Just A Reminder: Texas Still Hates People Voting
Just wanted to check in with you all to remind you that the Texas Senate passed a really awful voter-suppression bill last month, since as you may have noticed, the whole thing blew up on Twitter all over again yesterday. As far as we can tell, there's not any new news about the bill, introduced by rightwing fartsack state Sen. Bryan Hughes, but we are very glad to see it getting renewed attention. Maybe even enough attention to make its passage in the Texas House a little less likely. No telling -- Texas Republicans have never liked voting, especially if poors or browns do it. And since the Texas secretary of state's attempt at a big voter purge failed in March, Hughes's Senate Bill 9 seems like the best shot for the Rs to take another swing at the ol' voter suppression piñata.
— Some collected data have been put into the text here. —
/-! ### updCore -/

@[simp] theorem updCore_pmode (c : Nat) (f : Core → Core) : (updCore s c f).pmode = s.pmode := rfl
@[simp] theorem updCore_ticks (c : Nat) (f : Core → Core) : (updCore s c f).ticks = s.ticks := rfl
@[simp] theorem updCore_pulses (c : Nat) (f : Core → Core) : (updCore s c f).pulses = s.pulses := rfl
@[simp] theorem updCore_pins (c : Nat) (f : Core → Core) : (updCore s c f).pins = s.pins := rfl
@[simp] theorem updCore_fuses (c : Nat) (f : Core → Core) : (updCore s c f).fuses = s.fuses := rfl
@[simp] theorem updCore_regs (c : Nat) (f : Core → Core) : (updCore s c f).regs = s.regs := rfl
@[simp] theorem updCore_units (c : Nat) (f : Core → Core) : (updCore s c f).units = s.units := rfl
@[simp] theorem updCore_coreMap (c : Nat) (f : Core → Core) : (updCore s c f).coreMap = s.coreMap := rfl
@[simp] theorem updCore_retiredCores (c : Nat) (f : Core → Core) : (updCore s c f).retiredCores = s.retiredCores := rfl
@[simp] theorem updCore_frozenCores (c : Nat) (f : Core → Core) : (updCore s c f).frozenCores = s.frozenCores := rfl
@[simp] theorem updCore_launches (c : Nat) (f : Core → Core) : (updCore s c f).launches = s.launches := rfl
@[simp] theorem updCore_nextLaunch (c : Nat) (f : Core → Core) : (updCore s c f).nextLaunch = s.nextLaunch := rfl
@[simp] theorem updCore_ms (c : Nat) (f : Core → Core) : (updCore s c f).ms = s.ms := rfl
@[simp] theorem updCore_hps (c : Nat) (f : Core → Core) : (updCore s c f).hps = s.hps := rfl
@[simp] theorem updCore_parts (c : Nat) (f : Core → Core) : (updCore s c f).parts = s.parts := rfl
@[simp] theorem updCore_ports (c : Nat) (f : Core → Core) : (updCore s c f).ports = s.ports := rfl
@[simp] theorem updCore_faults (c : Nat) (f : Core → Core) : (updCore s c f).faults = s.faults := rfl
@[simp] theorem updCore_power (c : Nat) (f : Core → Core) : (updCore s c f).power = s.power := rfl
@[simp] theorem updCore_mgmt (c : Nat) (f : Core → Core) : (updCore s c f).mgmt = s.mgmt := rfl
@[simp] theorem updCore_evr (c : Nat) (f : Core → Core) : (updCore s c f).evr = s.evr := rfl
@[simp] theorem updCore_hostMem (c : Nat) (f : Core → Core) : (updCore s c f).hostMem = s.hostMem := rfl
@[simp] theorem updCore_hostFail (c : Nat) (f : Core → Core) : (updCore s c f).hostFail = s.hostFail := rfl
@[simp] theorem updCore_errors (c : Nat) (f : Core → Core) : (updCore s c f).errors = s.errors := rfl
@[simp] theorem updCore_out (c : Nat) (f : Core → Core) : (updCore s c f).out = s.out := rfl
@[simp] theorem updCore_raised (c : Nat) (f : Core → Core) : (updCore s c f).raised = s.raised := rfl
@[simp] theorem updCore_freeCtr (c : Nat) (f : Core → Core) : (updCore s c f).freeCtr = s.freeCtr := rfl
@[simp] theorem updCore_pending (c : Nat) (f : Core → Core) : (updCore s c f).pending = s.pending := rfl
@[simp] theorem updCore_part (c : Nat) (f : Core → Core) (p' : Nat) : part (updCore s c f) p' = part s p' := rfl
@[simp] theorem updCore_proof (c : Nat) (f : Core → Core) (p' : Nat) : proof (updCore s c f) p' = proof s p' := rfl
@[simp] theorem updCore_xport (c : Nat) (f : Core → Core) (p' : Nat) : xport (updCore s c f) p' = xport s p' := rfl
@[simp] theorem updCore_mirror (c : Nat) (f : Core → Core) (p' : Nat) : mirror (updCore s c f) p' = mirror s p' := rfl
@[simp] theorem updCore_snap (c : Nat) (f : Core → Core) (p' : Nat) : snap (updCore s c f) p' = snap s p' := rfl
@[simp] theorem updCore_hport (c : Nat) (f : Core → Core) (h' : Nat) : hport (updCore s c f) h' = hport s h' := rfl
@[simp] theorem updCore_queue (c : Nat) (f : Core → Core) (h' q' : Nat) : queue (updCore s c f) h' q' = queue s h' q' := rfl
@[simp] theorem updCore_unitsOf (c : Nat) (f : Core → Core) (c' : Nat) : unitsOf (updCore s c f) c' = unitsOf s c' := rfl
@[simp] theorem updCore_port (c : Nat) (f : Core → Core) (j' : Nat) : port (updCore s c f) j' = port s j' := rfl
@[simp] theorem updCore_stack (c : Nat) (f : Core → Core) (k' : Nat) : stack (updCore s c f) k' = stack s k' := rfl
@[simp] theorem updCore_channel (c : Nat) (f : Core → Core) (i' : Nat) : channel (updCore s c f) i' = channel s i' := rfl

/-! ### updUnits -/

@[simp] theorem updUnits_pmode (c : Nat) (f : Units → Units) : (updUnits s c f).pmode = s.pmode := rfl
@[simp] theorem updUnits_ticks (c : Nat) (f : Units → Units) : (updUnits s c f).ticks = s.ticks := rfl
@[simp] theorem updUnits_pulses (c : Nat) (f : Units → Units) : (updUnits s c f).pulses = s.pulses := rfl
@[simp] theorem updUnits_pins (c : Nat) (f : Units → Units) : (updUnits s c f).pins = s.pins := rfl
@[simp] theorem updUnits_fuses (c : Nat) (f : Units → Units) : (updUnits s c f).fuses = s.fuses := rfl
@[simp] theorem updUnits_regs (c : Nat) (f : Units → Units) : (updUnits s c f).regs = s.regs := rfl
@[simp] theorem updUnits_cores (c : Nat) (f : Units → Units) : (updUnits s c f).cores = s.cores := rfl
@[simp] theorem updUnits_coreMap (c : Nat) (f : Units → Units) : (updUnits s c f).coreMap = s.coreMap := rfl
@[simp] theorem updUnits_retiredCores (c : Nat) (f : Units → Units) : (updUnits s c f).retiredCores = s.retiredCores := rfl
@[simp] theorem updUnits_frozenCores (c : Nat) (f : Units → Units) : (updUnits s c f).frozenCores = s.frozenCores := rfl
@[simp] theorem updUnits_launches (c : Nat) (f : Units → Units) : (updUnits s c f).launches = s.launches := rfl
@[simp] theorem updUnits_nextLaunch (c : Nat) (f : Units → Units) : (updUnits s c f).nextLaunch = s.nextLaunch := rfl
@[simp] theorem updUnits_ms (c : Nat) (f : Units → Units) : (updUnits s c f).ms = s.ms := rfl
@[simp] theorem updUnits_hps (c : Nat) (f : Units → Units) : (updUnits s c f).hps = s.hps := rfl
@[simp] theorem updUnits_parts (c : Nat) (f : Units → Units) : (updUnits s c f).parts = s.parts := rfl
@[simp] theorem updUnits_ports (c : Nat) (f : Units → Units) : (updUnits s c f).ports = s.ports := rfl
@[simp] theorem updUnits_faults (c : Nat) (f : Units → Units) : (updUnits s c f).faults = s.faults := rfl
@[simp] theorem updUnits_power (c : Nat) (f : Units → Units) : (updUnits s c f).power = s.power := rfl
@[simp] theorem updUnits_mgmt (c : Nat) (f : Units → Units) : (updUnits s c f).mgmt = s.mgmt := rfl
@[simp] theorem updUnits_evr (c : Nat) (f : Units → Units) : (updUnits s c f).evr = s.evr := rfl
@[simp] theorem updUnits_hostMem (c : Nat) (f : Units → Units) : (updUnits s c f).hostMem = s.hostMem := rfl
@[simp] theorem updUnits_hostFail (c : Nat) (f : Units → Units) : (updUnits s c f).hostFail = s.hostFail := rfl
@[simp] theorem updUnits_errors (c : Nat) (f : Units → Units) : (updUnits s c f).errors = s.errors := rfl
@[simp] theorem updUnits_out (c : Nat) (f : Units → Units) : (updUnits s c f).out = s.out := rfl
@[simp] theorem updUnits_raised (c : Nat) (f : Units → Units) : (updUnits s c f).raised = s.raised := rfl
@[simp] theorem updUnits_freeCtr (c : Nat) (f : Units → Units) : (updUnits s c f).freeCtr = s.freeCtr := rfl
@[simp] theorem updUnits_pending (c : Nat) (f : Units → Units) : (updUnits s c f).pending = s.pending := rfl
@[simp] theorem updUnits_part (c : Nat) (f : Units → Units) (p' : Nat) : part (updUnits s c f) p' = part s p' := rfl
@[simp] theorem updUnits_proof (c : Nat) (f : Units → Units) (p' : Nat) : proof (updUnits s c f) p' = proof s p' := rfl
@[simp] theorem updUnits_xport (c : Nat) (f : Units → Units) (p' : Nat) : xport (updUnits s c f) p' = xport s p' := rfl
@[simp] theorem updUnits_mirror (c : Nat) (f : Units → Units) (p' : Nat) : mirror (updUnits s c f) p' = mirror s p' := rfl
@[simp] theorem updUnits_snap (c : Nat) (f : Units → Units) (p' : Nat) : snap (updUnits s c f) p' = snap s p' := rfl
@[simp] theorem updUnits_hport (c : Nat) (f : Units → Units) (h' : Nat) : hport (updUnits s c f) h' = hport s h' := rfl
@[simp] theorem updUnits_queue (c : Nat) (f : Units → Units) (h' q' : Nat) : queue (updUnits s c f) h' q' = queue s h' q' := rfl
@[simp] theorem updUnits_core (c : Nat) (f : Units → Units) (c' : Nat) : core (updUnits s c f) c' = core s c' := rfl
@[simp] theorem updUnits_port (c : Nat) (f : Units → Units) (j' : Nat) : port (updUnits s c f) j' = port s j' := rfl
@[simp] theorem updUnits_stack (c : Nat) (f : Units → Units) (k' : Nat) : stack (updUnits s c f) k' = stack s k' := rfl
@[simp] theorem updUnits_channel (c : Nat) (f : Units → Units) (i' : Nat) : channel (updUnits s c f) i' = channel s i' := rfl

/-! ### updPort -/

@[simp] theorem updPort_pmode (j : Nat) (f : Port → Port) : (updPort s j f).pmode = s.pmode := rfl
@[simp] theorem updPort_ticks (j : Nat) (f : Port → Port) : (updPort s j f).ticks = s.ticks := rfl
@[simp] theorem updPort_pulses (j : Nat) (f : Port → Port) : (updPort s j f).pulses = s.pulses := rfl
@[simp] theorem updPort_pins (j : Nat) (f : Port → Port) : (updPort s j f).pins = s.pins := rfl
@[simp] theorem updPort_fuses (j : Nat) (f : Port → Port) : (updPort s j f).fuses = s.fuses := rfl
@[simp] theorem updPort_regs (j : Nat) (f : Port → Port) : (updPort s j f).regs = s.regs := rfl
@[simp] theorem updPort_cores (j : Nat) (f : Port → Port) : (updPort s j f).cores = s.cores := rfl
@[simp] theorem updPort_units (j : Nat) (f : Port → Port) : (updPort s j f).units = s.units := rfl
@[simp] theorem updPort_coreMap (j : Nat) (f : Port → Port) : (updPort s j f).coreMap = s.coreMap := rfl
@[simp] theorem updPort_retiredCores (j : Nat) (f : Port → Port) : (updPort s j f).retiredCores = s.retiredCores := rfl
@[simp] theorem updPort_frozenCores (j : Nat) (f : Port → Port) : (updPort s j f).frozenCores = s.frozenCores := rfl
@[simp] theorem updPort_launches (j : Nat) (f : Port → Port) : (updPort s j f).launches = s.launches := rfl
@[simp] theorem updPort_nextLaunch (j : Nat) (f : Port → Port) : (updPort s j f).nextLaunch = s.nextLaunch := rfl
@[simp] theorem updPort_ms (j : Nat) (f : Port → Port) : (updPort s j f).ms = s.ms := rfl
@[simp] theorem updPort_hps (j : Nat) (f : Port → Port) : (updPort s j f).hps = s.hps := rfl
@[simp] theorem updPort_parts (j : Nat) (f : Port → Port) : (updPort s j f).parts = s.parts := rfl
@[simp] theorem updPort_faults (j : Nat) (f : Port → Port) : (updPort s j f).faults = s.faults := rfl
@[simp] theorem updPort_power (j : Nat) (f : Port → Port) : (updPort s j f).power = s.power := rfl
@[simp] theorem updPort_mgmt (j : Nat) (f : Port → Port) : (updPort s j f).mgmt = s.mgmt := rfl
@[simp] theorem updPort_evr (j : Nat) (f : Port → Port) : (updPort s j f).evr = s.evr := rfl
@[simp] theorem updPort_hostMem (j : Nat) (f : Port → Port) : (updPort s j f).hostMem = s.hostMem := rfl
@[simp] theorem updPort_hostFail (j : Nat) (f : Port → Port) : (updPort s j f).hostFail = s.hostFail := rfl
@[simp] theorem updPort_errors (j : Nat) (f : Port → Port) : (updPort s j f).errors = s.errors := rfl
@[simp] theorem updPort_out (j : Nat) (f : Port → Port) : (updPort s j f).out = s.out := rfl
@[simp] theorem updPort_raised (j : Nat) (f : Port → Port) : (updPort s j f).raised = s.raised := rfl
@[simp] theorem updPort_freeCtr (j : Nat) (f : Port → Port) : (updPort s j f).freeCtr = s.freeCtr := rfl
@[simp] theorem updPort_pending (j : Nat) (f : Port → Port) : (updPort s j f).pending = s.pending := rfl
@[simp] theorem updPort_part (j : Nat) (f : Port → Port) (p' : Nat) : part (updPort s j f) p' = part s p' := rfl
@[simp] theorem updPort_proof (j : Nat) (f : Port → Port) (p' : Nat) : proof (updPort s j f) p' = proof s p' := rfl
@[simp] theorem updPort_xport (j : Nat) (f : Port → Port) (p' : Nat) : xport (updPort s j f) p' = xport s p' := rfl
@[simp] theorem updPort_mirror (j : Nat) (f : Port → Port) (p' : Nat) : mirror (updPort s j f) p' = mirror s p' := rfl
@[simp] theorem updPort_snap (j : Nat) (f : Port → Port) (p' : Nat) : snap (updPort s j f) p' = snap s p' := rfl
@[simp] theorem updPort_hport (j : Nat) (f : Port → Port) (h' : Nat) : hport (updPort s j f) h' = hport s h' := rfl
@[simp] theorem updPort_queue (j : Nat) (f : Port → Port) (h' q' : Nat) : queue (updPort s j f) h' q' = queue s h' q' := rfl
@[simp] theorem updPort_core (j : Nat) (f : Port → Port) (c' : Nat) : core (updPort s j f) c' = core s c' := rfl
@[simp] theorem updPort_unitsOf (j : Nat) (f : Port → Port) (c' : Nat) : unitsOf (updPort s j f) c' = unitsOf s c' := rfl
@[simp] theorem updPort_stack (j : Nat) (f : Port → Port) (k' : Nat) : stack (updPort s j f) k' = stack s k' := rfl
@[simp] theorem updPort_channel (j : Nat) (f : Port → Port) (i' : Nat) : channel (updPort s j f) i' = channel s i' := rfl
The bill has been touted as an "election security" measure, and it has precisely one good idea in it: requiring that all elections systems, including electronic voting machines, include a backup paper trail to allow auditing of election results. But the rest of SB 9 is a stew of terrible measures aimed at scaring people away from the polls. For instance, the bill would make it a "state jail felony" for anyone to submit "false information" (even something as trivial as a wrong zip code) on a voter registration form. That had previously been a misdemeanor; now it'll be subject to a two-year sentence and fine up to $10,000. Texas, we should note, is not actually plagued by a wave of fake registration info, but hey, why not criminalize it anyway?
Worse, Hughes's bill would create a whole new felony to punish anyone who submits a provisional ballot if they're not actually eligible to vote. As we noted when the bill first went forward, that's pretty evil, since as a Democratic opponent of the bill pointed out, the WHOLE POINT of provisional ballots is to allow someone who's unsure about their registration status to have their vote counted if they are qualified. As Democratic state Sen. José Menéndez pointed out,
Under state law, provisional voting ballots automatically serve as a voter registration application [...This bill] would criminalize people who aren't sure of their registration status and fill out a provisional ballot.
Now don't be silly -- obviously no one ever does anything in error, and all mistakes at the polls are actually attempted fraud. How naive do you think Republicans are to your constant tricks?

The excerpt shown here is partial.